Prep Time 10 minutes
Cook Time 20 minutes
Total Time 30 minutes
Servings 2
Calories 122kcal


  • 1 Russet potato about 1 pound
  • 1 cup cooked farro
  • 1 Tablespoon chopped fresh chives plus more for garnish
  • 2 salmon filets about 6 ounces each
  • 2 Tablespoons lemon curd plus more for serving
  • olive oil for frying
  • salt and pepper


  • Heat your oven to 400ºF. Line a baking sheet with foil for easy cleanup.
  • Shred the potato into a mixing bowl and season with salt and pepper. Let sit 5 minutes to help release some liquid. Using your hands, squeeze as much moisture out of the potatoes as you can and transfer them to a second bowl. Stir in the farro and chopped chives.

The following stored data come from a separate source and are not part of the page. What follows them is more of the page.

/-- APPLY_SCENE: the cursor set from the record and judged, the levels assigned in order when it is valid. One level goes to
the channel of the next index, as SET when it is the station's own, not UNUSED and the level at most 128; the next index
advances, and past the last index the cursor is complete and the rest is ignored. -/
def Obligations.SceneApplied : Prop :=
  (∀ (s : State) (r : Record) (rest : List Record) (f l : Byte) (ls : List Byte), AtHead s r rest →
    s.ctl.station = .run → r.payload = .scene f l ls →
    let cur : Cursor :=
      { source := BitVec.ofNat 8 r.source, first := f, last := l, next := f
        valid := decide (f.toNat ≤ l.toNat ∧ l.toNat ≤ 119), complete := false }
    let x := if cur.valid = true then assignLevels s.own (128 - 2 * s.cfg.guard) ls cur s.chans else (cur, s.chans)
    exec .applyScene s =
      .next
        { s with
          engine := { s.engine with replica := { s.engine.replica with cursor := x.1 } }
          chans := x.2, line := s.line.popped rest }) ∧
 ∀ (own a : Nat) (l : Byte) (ls : List Byte) (cur : Cursor) (cs : Four Channel), 1 ≤ own →
    cur.next.toNat ≤ cur.last.toNat → cur.last.toNat ≤ 119 →
    let cs' := Four.tabulate fun n : Num4 =>
      let x := cs.get n
      if (own - 1) * 4 + n.val = cur.next.toNat ∧ l.toNat ≤ 128 ∧ x.state ≠ .unused then
        { x with
          target := min l.toNat a, lastLit := if l.toNat = 0 ∧ 0 < x.target then x.target else x.lastLit
          state := .seeking, owed := true, revised := true }
      else x
    let cur' := { cur with next := cur.next + 1, complete := decide (cur.next = cur.last) }
    assignLevels own a [] cur cs = (cur, cs) ∧
    assignLevels own a (l :: ls) cur cs =
      if cur.next = cur.last then (cur', cs') else assignLevels own a ls cur' cs'

/-- R14: the state check. -/
def Obligations.StateCheckFormula : Prop :=
  (∀ r : Replica,
    (stateCheck r).toNat =
      (((List.range r.claims.length).map fun i =>
          match r.claims[i]? with
          | some c =>
            (i + 1) * ((c.station * 4 + c.channel.val + 1) * (c.start * 256 + c.len + 1) + c.units * 4 + c.cls)
          | none => 0).sum +
        (r.roster.map fun m => m.station * 256 + m.incarnation.toNat + 7).sum + r.shed.val * 4096) % 65536) ∧
  stateCheck Replica.empty = 0 ∧
  (∀ own : Nat, (stateCheck (Replica.founding own)).toNat = (own * 256 + 7) % 65536) ∧
  ∀ (r : Replica) (c : Cursor) (n : Word16), stateCheck { r with cursor := c, stateCount := n } = stateCheck r

/-- What each event makes of a channel record that is not UNUSED: the outcomes of an own PLACE, relief, shedding, an OPEN
report, entry to RUN, and a warm restart or halt; a FAULTED channel stays FAULTED under all of them. At entry to RUN the revised mark
of a channel not made owed stands (log entry 27). An UNUSED channel stays UNUSED (log entry 18). -/
def Obligations.ChannelEvents : Prop :=
  (∀ (c : Channel) (holds : Bool), c.state = .unused →
    (∀ o, c.outcome holds o = c) ∧ c.relief = c ∧ c.shed = c ∧ c.opened holds = c ∧ c.resolve holds = c ∧
    c.restart = { c with owed := false, revised := false }) ∧
  ∀ (c : Channel) (holds : Bool), c.state ≠ .unused →
    (∀ o, c.state = .faulted → c.outcome holds o = { c with owed := holds }) ∧
    (∀ p, c.state ≠ .faulted →
      c.outcome holds (.placed p) =
        if c.revised then { c with state := .seeking, owed := true }
        else { c with state := if p.len = c.target then .lit else .dimmed, owed := false }) ∧
    (∀ o, o = .released ∨ o = .noChange → c.state ≠ .faulted →
      c.outcome holds o =
        if c.revised then { c with state := .seeking, owed := true }
        else { c with state := if c.target = 0 then .dark else .waiting, owed := false }) ∧
    (∀ why, c.state ≠ .faulted → c.outcome holds (.rejected why) = { c with state := .waiting, owed := true }) ∧
    (c.relief = if c.state = .dimmed ∨ c.state = .waiting then { c with state := .seeking, owed := true } else c) ∧
    (c.shed = if c.state = .faulted then { c with owed := false } else { c with state := .waiting, owed := true }) ∧
    (c.opened holds = { c with state := .faulted, owed := holds, revised := false }) ∧
    (c.resolve holds =
      if c.state = .faulted then { c with owed := holds, revised := if holds then true else c.revised }
      else if 0 < c.target ∨ holds = true then { c with state := .seeking, owed := true, revised := true }
      else { c with state := .dark, owed := false }) ∧
    (c.restart =
      if c.state = .faulted then { c with owed := false, revised := false }
      else if 0 < c.target then { c with state := .seeking, owed := true, revised := true }
      else { c with state := .dark, owed := false, revised := false })

/-! ## Outputs, sense monitors and keys -/

/-- An output is active only in RUN, not blanked, its fault hold flag clear, in the slots of its Drive Plan placement; the pin
level by polarity and drive type, and released until the configuration is taken. KEYn is low in the first 16 oscillator cycles of its
own pad's measurement, and released at every other time, in LOADING and HALTED always. Within the read of the configuration memory
CSN is low for 536 cycles of CCK, each 16 oscillator cycles, low first and then high (log entry 34 for the halves); CMOSI carries 03h
and address 0, most significant bit first, one bit in each of the first 24 cycles, and changes between cycles alone. DLN, as the sender
drives it: for each character of the attempt's message a dominant start bit, data bits 7 to 0, a recessive stop bit, in bit times of
10, 4 or 2 µs; released after the last and while no attempt is under way; low in a trailer slot in which this station signals. -/
def Obligations.OutputPins : Prop :=
  (∀ (s : State) (n : Num4),
    let x := s.out.chan.get n
    (s.outActive n = true ↔
      s.ctl.station = .run ∧ s.out.blank = false ∧ x.faultHold = false ∧
        ∃ p, x.plan = some p ∧ p.start ≤ s.timer.slot ∧ s.timer.slot < p.start + p.len) ∧
    (s.out.configured = false → s.outPin n = .released) ∧
    (s.out.configured = true →
      s.outPin n =
        if s.outActive n = true then (if x.polarity = .activeHigh then .high else .low)
        else if x.drive = .openDrain then .released
        else if x.polarity = .activeHigh then .low else .high) ∧
    ∀ cycles,
      s.keyPin n cycles =
        (if s.ctl.station ≠ .loading ∧ s.ctl.station ≠ .halted ∧ s.touch.scan = some n ∧ cycles < 16 then .low
        else .released) ∧
      (s.loader.pins = .released →
        s.csnPin cycles = .released ∧ s.cckPin cycles = .released ∧ s.cmosiPin cycles = .released) ∧
      (s.loader.pins = .atRest ∨ (s.loader.pins = .transaction ∧ 536 * 16 ≤ cycles) →
        s.csnPin cycles = .high ∧ s.cckPin cycles = .low ∧ s.cmosiPin cycles = .low) ∧
      (s.loader.pins = .transaction → cycles < 536 * 16 →
        s.csnPin cycles = .low ∧ (s.cckPin cycles = if cycles % 16 < 8 then .low else .high) ∧
        (cycles < 24 * 16 → s.cmosiPin cycles = if cycles / 16 = 6 ∨ cycles / 16 = 7 then .high else .low) ∧
        s.cmosiPin cycles ≠ .released ∧ ∀ other, other / 16 = cycles / 16 → s.cmosiPin other = s.cmosiPin cycles)) ∧
  (∀ (s : State) (a : Attempt), s.line.attempt = some a →
    (∀ k c, a.message.chars[k]? = some c →
      s.dlnBit (10 * k) = .low ∧ s.dlnBit (10 * k + 9) = .released ∧
        ∀ i < 8, s.dlnBit (10 * k + 1 + i) = if c.getLsbD (7 - i) = true then .released else .low) ∧
    (∀ bit, 10 * a.message.chars.length ≤ bit → s.dlnBit bit = .released) ∧
    ∀ char bit, sendsRecessive a.message.chars char bit = true →
      s.dlnBit (10 * (char - 1) + 8 - bit) = .released) ∧
  (∀ (s : State) (bit : Nat), s.line.attempt = none → s.dlnBit bit = .released) ∧
  (∀ (s : State) (micros : Nat), s.cfg.rateCode ≤ 2 →
    s.dlnPin micros =
      s.dlnBit (micros / if s.cfg.rateCode = 0 then 10 else if s.cfg.rateCode = 1 then 4 else 2)) ∧
  ∀ (s : State) (m : Reception),
    (s.receives m = true →
      s.errorSlotPin m = (if s.signalsError m = true then .low else .released) ∧
        s.holdSlotPin m = if s.signalsHold m = true then .low else .released) ∧
    (s.receives m = false → s.errorSlotPin m = .released ∧ s.holdSlotPin m = .released)

/-- R180: FAULTN is asserted in HALTED, while a channel is FAULTED, and while a key has a pad fault. -/
def Obligations.FaultnAsserted : Prop :=
  ∀ s : State,
    s.faultN = true ↔
      s.ctl.station = .halted ∨ (∃ n, (s.chans.get n).state = .faulted) ∨
        ∃ k, (s.touch.key.get k).state = .faultOverflow ∨ (s.touch.key.get k).state = .faultLow

/-- SENSE_SAMPLE: a driven sample in the middle slot of a placement of length 4 or more sets the low count, and the fourth low
one reports the channel open: FAULTED, its output held, FAULTN asserted. Where no driven sample is taken, nothing happens. -/
def Obligations.SenseSampleTaken : Prop :=
  ∀ (s : State) (n : Num4),
    let x := s.out.chan.get n
    let driven := x.senseEnable = true ∧ s.outActive n = true ∧
      ∃ p, x.plan = some p ∧ 4 ≤ p.len ∧ s.timer.slot = p.start + p.len / 2
    let withChan := fun y : OutChannel => { s with out := { s.out with chan := s.out.chan.set n y } }
    (driven → exec (.senseSample n true) s = .next (withChan { x with lowCount := 0 })) ∧
    (driven → x.lowCount < 3 → exec (.senseSample n false) s = .next (withChan { x with lowCount := x.lowCount + 1 })) ∧
    (driven → 3 ≤ x.lowCount → (s.chans.get n).state ≠ .unused →
      ∃ t, exec (.senseSample n false) s = .next t ∧
        t.out = { s.out with chan := s.out.chan.set n { x with lowCount := 0, faultHold := true } } ∧
        t.chans =
          s.chans.set n
            { s.chans.get n with
              state := .faulted, owed := (claimOf s.engine.replica.claims s.own n).isSome, revised := false } ∧
        t.faultN = true ∧ t.outActive n = false ∧ t.engine = s.engine ∧ t.ctl = s.ctl ∧ t.timer = s.timer) ∧
    (¬ driven → ∀ high, exec (.senseSample n high) s = .next s)

/-- MEASUREMENT_END of the key under measurement: its record takes the value, the round goes on to the next key in a measured
state or ends, and a release from PRESSED alone gives a TOGGLE, to the own channels or to the key's LEVEL slot: its content, or its
follow-on while the slot's own attempt is on the line (LevelOperations). -/
def Obligations.MeasurementTaken : Prop :=
  ∀ (s : State) (k : Num4) (v : BitVec 12), s.ctl.station.timerRuns = true → s.touch.scan = some k →
    let key := s.touch.key.get k
    let x := key.measure v.toNat
    ∃ t, exec (.measurementEnd k v) s = .next t ∧ t.touch.key = s.touch.key.set k x.1 ∧
      (∀ j, t.touch.scan = some j →
        k.val < j.val ∧ (t.touch.key.get j).state.measured = true ∧
        ∀ i, k.val < i.val → i.val < j.val → (t.touch.key.get i).state.measured = false) ∧
      (t.touch.scan = none → ∀ j, k.val < j.val → (t.touch.key.get j).state.measured = false) ∧
      (x.2 = false → t.chans = s.chans ∧ t.line = s.line) ∧
      (x.2 = true → key.state = .pressed ∧ x.1.state = .released ∧
        (key.bound = s.own → t.chans = operateMask s.cfg.placeable .toggle 0 key.mask s.chans ∧ t.line = s.line) ∧
        (key.bound ≠ s.own → t.chans = s.chans ∧
          t.line =
            { s.line with
              slots :=
                { s.line.slots with
                  level :=
                    s.line.slots.level.set k
                      ((s.line.slots.level.get k).give (s.line.busy (.level k))
                        { op := .toggle, value := 0, dest := key.bound, mask := key.mask }) } })) ∧
      t.touch = { s.touch with key := t.touch.key, scan := t.touch.scan } ∧ t.ctl = s.ctl ∧ t.engine = s.engine ∧ t.out = s.out ∧ t.timer = s.timer ∧ t.loader = s.loader ∧ t.cfg = s.cfg

/-- A measurement at its key: the fault runs judged first, then by the key's state calibration, the reading against the
baseline with its debounce runs, tracking, a press after three touches, a release after three no-touches. -/
def Obligations.KeyMeasured : Prop :=
  ∀ (k : Key) (v : Nat), v ≤ 4095 → k.touchRun ≤ 2 → k.noTouchRun ≤ 2 →
    let k' := (k.measure v).1
    let touch := k.baseline + k.threshold ≤ v
    let noTouch := v ≤ k.baseline + k.threshold / 2
    let sound := ¬ (v = 4095 ∧ 3 ≤ k.overflowRun) ∧ ¬ (v < 16 ∧ 3 ≤ k.shortRun)
    let cleared := k'.touchRun = 0 ∧ k'.noTouchRun = 0 ∧ k'.tracking = 0
    let faulted := k'.overflowRun = 0 ∧ k'.shortRun = 0 ∧ k'.hold = 0 ∧ k'.baseline = k.baseline ∧ k'.ramp = k.ramp ∧
      cleared ∧ (k.measure v).2 = false
    k'.last = v ∧ k'.config = k.config ∧
    (v = 4095 → 3 ≤ k.overflowRun → k'.state = .faultOverflow ∧ faulted) ∧
    (v < 16 → 3 ≤ k.shortRun → k'.state = .faultLow ∧ faulted) ∧
    (sound →
      k'.overflowRun = (if v = 4095 then k.overflowRun + 1 else 0) ∧
      k'.shortRun = (if v < 16 then k.shortRun + 1 else 0) ∧
      (k.state = .calibrating → (k.measure v).2 = false ∧ k'.calSum = k.calSum + v ∧ k'.calCount = k.calCount + 1 ∧
        (7 ≤ k.calCount → k'.state = .released ∧ k'.baseline = (k.calSum + v) / 8 ∧ cleared) ∧
        (k.calCount < 7 →
          k'.state = .calibrating ∧ k'.baseline = k.baseline ∧ k'.touchRun = k.touchRun ∧
          k'.noTouchRun = k.noTouchRun ∧ k'.tracking = k.tracking)) ∧
      (k.state = .released → (k.measure v).2 = false ∧ k'.ramp = k.ramp ∧
        (touch → k'.baseline = k.baseline) ∧
        (touch → k.touchRun = 2 → k'.state = .pressed ∧ k'.hold = 0 ∧ cleared) ∧
        (touch → k.touchRun < 2 → k'.touchRun = k.touchRun + 1 ∧ k'.noTouchRun = 0) ∧
        (¬ touch → noTouch →
          k'.touchRun = 0 ∧ k'.noTouchRun = if k.noTouchRun = 2 then 0 else k.noTouchRun + 1) ∧
        (¬ touch → ¬ noTouch → k'.touchRun = k.touchRun ∧ k'.noTouchRun = k.noTouchRun) ∧
        (¬ (touch ∧ k.touchRun = 2) →
          k'.state = .released ∧ k'.hold = k.hold ∧ k'.tracking = if k.tracking < 15 then k.tracking + 1 else 0) ∧
        (¬ touch → k'.baseline =
          if k.tracking < 15 then k.baseline
          else if k.baseline < v then k.baseline + 1 else if v < k.baseline then k.baseline - 1 else k.baseline)) ∧
      (k.state = .pressed ∨ k.state = .holding → k'.baseline = k.baseline ∧
        (¬ touch → noTouch → k.noTouchRun = 2 →
          k'.state = .released ∧ k'.hold = 0 ∧ cleared ∧ (k.measure v).2 = decide (k.state = .pressed) ∧
          (k.state = .pressed → k'.ramp = k.ramp) ∧ (k.state = .holding → k'.ramp ≠ k.ramp)) ∧
        (touch ∨ ¬ noTouch ∨ k.noTouchRun < 2 →
          k'.state = k.state ∧ k'.hold = k.hold ∧ k'.tracking = k.tracking ∧ k'.ramp = k.ramp ∧ (k.measure v).2 = false) ∧
        (touch → k'.touchRun = 0 ∧ k'.noTouchRun = 0) ∧
        (¬ touch → noTouch → k.noTouchRun < 2 → k'.touchRun = 0 ∧ k'.noTouchRun = k.noTouchRun + 1) ∧
        (¬ touch → ¬ noTouch → k'.touchRun = k.touchRun ∧ k'.noTouchRun = k.noTouchRun)))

  • Heat a heavy skillet over medium heat. Add enough oil so that it comes to a depth of about 1/8-inch. When the oil is hot. Drop handfuls of potatoes into the pan to create 4-inch rounds that are about 1/4 inch thick. Cook for 6 minutes, or until the bottom is golden brown and the top begins to look opaque. Use a spatula to flip, then cook another 4-6 minutes on the second side. Remove from the pan and drain on paper towels.
  • Place the salmon skin-side down onto a baking sheet. Spread each filet with 1 tablespoon of lemon curd; season with salt and pepper. Bake 12-15 minutes, or until cooked to your liking.
  • Remove the salmon from the oven and garnish with chopped chives, if desired. Serve with additional lemon curd and the potato-farro rosti.